Eu acho que as minhas primeiras peças foram de uma grande angústia. Provavelmente não deveria dizê-lo, mas é verdade! Passava tempos infinitos a olhar para o papel… Foi um percurso difícil. Entretanto, acho que consegui perceber uma coisa: é que eu não podia usar tudo o que queria e colocar “dentro” dentro da obra. Ou seja, eu tinha a noção de que as coisas tinham de funcionar de uma forma coerente, mesmo que não o fosse para quem ouvisse. Hoje em dia é menos doloroso, já não sofro tanto. Sei que vou sofrer naquele bocadinho mas já não sofro por antecedência… já estou mais calma, digamos assim. Acho que já tenho outra serenidade e espero vir a ganhar muito mais. E também já tenho mais confiança…
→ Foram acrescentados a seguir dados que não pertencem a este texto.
-- ==== Sys2Proof/Claims/Matrix.lean ====
section
/-!
DEFINITION. What the rules of the manual say of the block sequencer's words, the matrix engine, the drain and the store engine (R129, R131,
R141 to R149, R153 to R166, R400 to R409, R458).
-/
namespace Sys2Proof.Claims
open Sys2Proof.Machine

/-! ## Runs and descriptors -/

/-- Entry k of a run's descriptor table; entry 0 is the header (R144). -/
def entryOf (r : Run) (k : Nat) : BitVec 256 := r.table.getD k 0
/-- The initial value of loop counter k (R144). -/
def initOf (r : Run) (k : Nat) : Nat := (entryOf r 0).toNat / 2 ^ (16 * k) % 2 ^ 16
/-- The iteration indices i0 to i3: initial value less counter (R145). -/
def indices (r : Run) : List Nat := (List.range 4).map (fun k => initOf r k - (r.l.getD k 0).toNat)
/-- The barrier mask of a run holds barrier n (R144). -/
def counts (r : Run) (n : Nat) : Prop := (entryOf r 0).getLsbD (64 + n) = true
/-- The quanta of the unretired floes of a block (R42). -/
def floeQuanta (s : State) (b : Nat) : Nat := ((s.liveFloes b).map (fun f => quanta (s.floe f))).sum
/-- The arrival count of a barrier of a block. -/
def arrivedAt (s : State) (b n : Nat) : Nat := ((s.block b).bars.getD n Barrier.reset).count

/-- An operand descriptor that reads the issuing block's own scratchpad, for a format and K-block (R146): kind 1, self 1, no multicast,
reserved fields zero, aligned fields, lines no longer than the stride. -/
structure OwnOperand (e : BitVec 256) (f k : Nat) : Prop where
  kind     : fieldN e 0 3 = 1 ∧ fieldN e 7 1 = 1 ∧ fieldN e 8 8 = 0
  reserved : fieldN e 192 64 = 0 ∧ fieldN e 20 12 = 0 ∧ fieldN e 3 1 = 0
  aligned  : (∀ i < 4, fieldN e (96 + 16 * i) 16 % 8 = 0) ∧ fieldN e 80 16 % 8 = 0 ∧ fieldN e 64 16 % 8 = 0 ∧ fieldN e 32 32 % 8 = 0
  stride   : k * fmtWidth f / 8 ≤ fieldN e 64 16
/-- Where line r of K-block kb begins, from base (R147). -/
def lineFrom (e : BitVec 256) (is : List Nat) (kb r : Nat) : Int :=
  (is.getD 0 0 : Nat) * fieldI e 96 16 + (is.getD 1 0 : Nat) * fieldI e 112 16 + (is.getD 2 0 : Nat) * fieldI e 128 16 +
    (is.getD 3 0 : Nat) * fieldI e 144 16 + kb * fieldI e 80 16 + r * fieldN e 64 16
/-- Formats 2 to 8 carry scales (R120). -/
def scaled (f : Nat) : Prop := 2 ≤ f ∧ f ≤ 8
/-- Where the scale of group g of a line at an offset from base lies (R147). -/
def scaleOf (e : BitVec 256) (f : Nat) (off : Int) (g : Nat) : Nat :=
  fieldN e 160 32 + (off.toNat + g * (32 * fmtWidth f / 8)) / (32 * fmtWidth f / 8)
/-- Every line and scale of an operand of n K-blocks lies in a scratchpad of `limit` bytes (R148). -/
def Inside (limit : Nat) (e : BitVec 256) (f k n : Nat) (is : List Nat) : Prop :=
  ∀ kb < n, ∀ r < 128, 0 ≤ lineFrom e is kb r ∧ fieldN e 32 32 + (lineFrom e is kb r).toNat + k * fmtWidth f / 8 ≤ limit ∧
    (scaled f → ∀ g < k / min 32 k, scaleOf e f (lineFrom e is kb r) g < limit)

/-- Nothing but one core and one block has changed. -/
structure OnlyCoreBlock (s : State) (c b : Nat) (t : State) : Prop where
  rest   : t = { s with cores := t.cores, blocks := t.blocks }
  cores  : ∀ k, k ≠ c → t.cores.get? k = s.cores.get? k
  blocks : ∀ k, k ≠ b → t.blocks.get? k = s.blocks.get? k

/-- The core once a run's drained output is visible at block scope (R154): its copies of the lines that the run wrote are gone, and so are the
grants of them that were on their way. -/
def shown (k : Core) (r : Run) : Core :=
  { k with l1 := k.l1.filter (fun e => !(e.1 ∈ r.wrote)), grants := k.grants.filter (fun g => !(g.line ∈ r.wrote)) }

/-! ## MZERO, MLOOP (R153, R404, R409) -/

/-- A core's sequencer holds a run, and nothing holds the tiles of a range (R154). -/
structure TilesFree (s : State) (r : Run) (lo n : Nat) : Prop where
  run   : (s.core s.cur.core).run = some r
  issue : ∀ x ∈ (s.core s.cur.core).engine, x.tile < lo ∨ lo + n ≤ x.tile
  held  : ∀ i, lo ≤ i → i < lo + n → ((s.core s.cur.core).tiles.getD i Tile.reset).held = 0
/-- The state after `MZERO`: the tiles of the range are zero, every other one as before, and the word is passed. -/
structure Zeroed (s : State) (r : Run) (lo n : Nat) (t : State) : Prop where
  frame : OnlyCore s s.cur.core t
  core  : t.core s.cur.core = { s.core s.cur.core with tiles := (t.core s.cur.core).tiles, run := some { r with pc := r.pc + 4 } }
  zero  : ∀ i, lo ≤ i → i < lo + n → ∀ k, (((t.core s.cur.core).tiles.getD i Tile.reset).at k = 0) ∧
    ((t.core s.cur.core).tiles.getD i Tile.reset).csum k = 0 ∧ ((t.core s.cur.core).tiles.getD i Tile.reset).msum k = 0 ∧
    ((t.core s.cur.core).tiles.getD i Tile.reset).held = 0
  rest  : ∀ i, i < lo ∨ lo + n ≤ i → (t.core s.cur.core).tiles.getD i Tile.reset = (s.core s.cur.core).tiles.getD i Tile.reset
/-- The state after `MLOOP`: a counter above zero falls by one and the stream goes on `offset` words from this one; a counter at zero takes
its initial value and the next word follows. -/
structure Looped (s : State) (r : Run) (o : BitVec 20) (k : Nat) (t : State) : Prop where
  frame : OnlyCore s s.cur.core t
  core  : ∃ q, t.core s.cur.core = { s.core s.cur.core with run := some q } ∧ q = { r with pc := q.pc, l := q.l } ∧
    q.l.length = r.l.length ∧ (∀ j, j ≠ k → q.l.getD j 0 = r.l.getD j 0) ∧
    (q.l.getD k 0).toNat = (if (r.l.getD k 0).toNat = 0 then initOf r k else (r.l.getD k 0).toNat - 1) ∧
    q.pc = (if (r.l.getD k 0).toNat = 0 then r.pc + 4 else r.pc + BitVec.ofInt 64 (4 * o.toInt))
A primeira peça que eu apresento como sendo uma verdadeira peça é de 95. Aquilo que eu tinha feito anteriormente são exercícios Esta peça é uma daquelas primeiras peças que têm o acompanhamento de um orientador da cadeira ou disciplina, o professor Cândido Lima; o que é muito importante porque obviamente dá-nos orientações fundamentais. Por isso, não posso dizer que as fiz sozinha porque há  “o dedo”  de alguém que nos foi mostrando o caminho. Quer o “Trítonos”, quer o “Scherzando” são peças quase estilísticas, uma dentro de uma linha “Messiaen” e a outra um bocado “Stravinskyana”.  São portanto duas peças muito diferentes, não têm nada a ver uma com a outra. Uma tem mais a ver com a procura das sonoridades, sobretudo com o piano… linhas melódicas, contraponto… E a outra é talvez mais rítmica, mais com base em certos ostinatos, com uma harmonia completamente diferente… São mundos muito afastados. E acho que mais tarde fui, de certa forma, procurando esse caminho. Com a “Partita” tentei um mundo completamente diferente… aproximou-se mais de uma estética de um Xenakis…  com um mundo já cheio de escalas. E entretanto fui à procura daquilo que eu achava que podia ser o meu caminho, mais pessoal. 

E há dois marcos importantes até agora. O primeiro foi com “Canção de Izis”. É que até essa altura eu tinha muitas dúvidas e perguntava-me até que ponto seria capaz e se estava a fazer alguma coisa, isto é, se conseguia compor ou se compunha alguma coisa realmente interessante. Foi a minha prova de fogo, pessoal, digamos assim… e não tem necessariamente a ver com quem ouve mas sim comigo.

Depois de “Canção de Izis”, o outro momento importante vem bastante mais tarde, em Setembro de 2004, quando escrevi uma obra para o Festival Internacional de Música de Santa Maria da Feira; a proposta era escrever uma obra com voz, mas a instrumentação ficou à minha escolha. Como estamos numa terra com História Medieval, procurei um texto medieval para as cantigas e optei por dois textos convencionais, cantigas gerais, uma de D. Sancho I, outra de um anónimo. É para soprano, clarinete, piano, violino e violoncelo. Das últimas que fiz, acho que “Duas Cantigas de Amigo” é a peça cujo resultado me deixa francamente mais contente.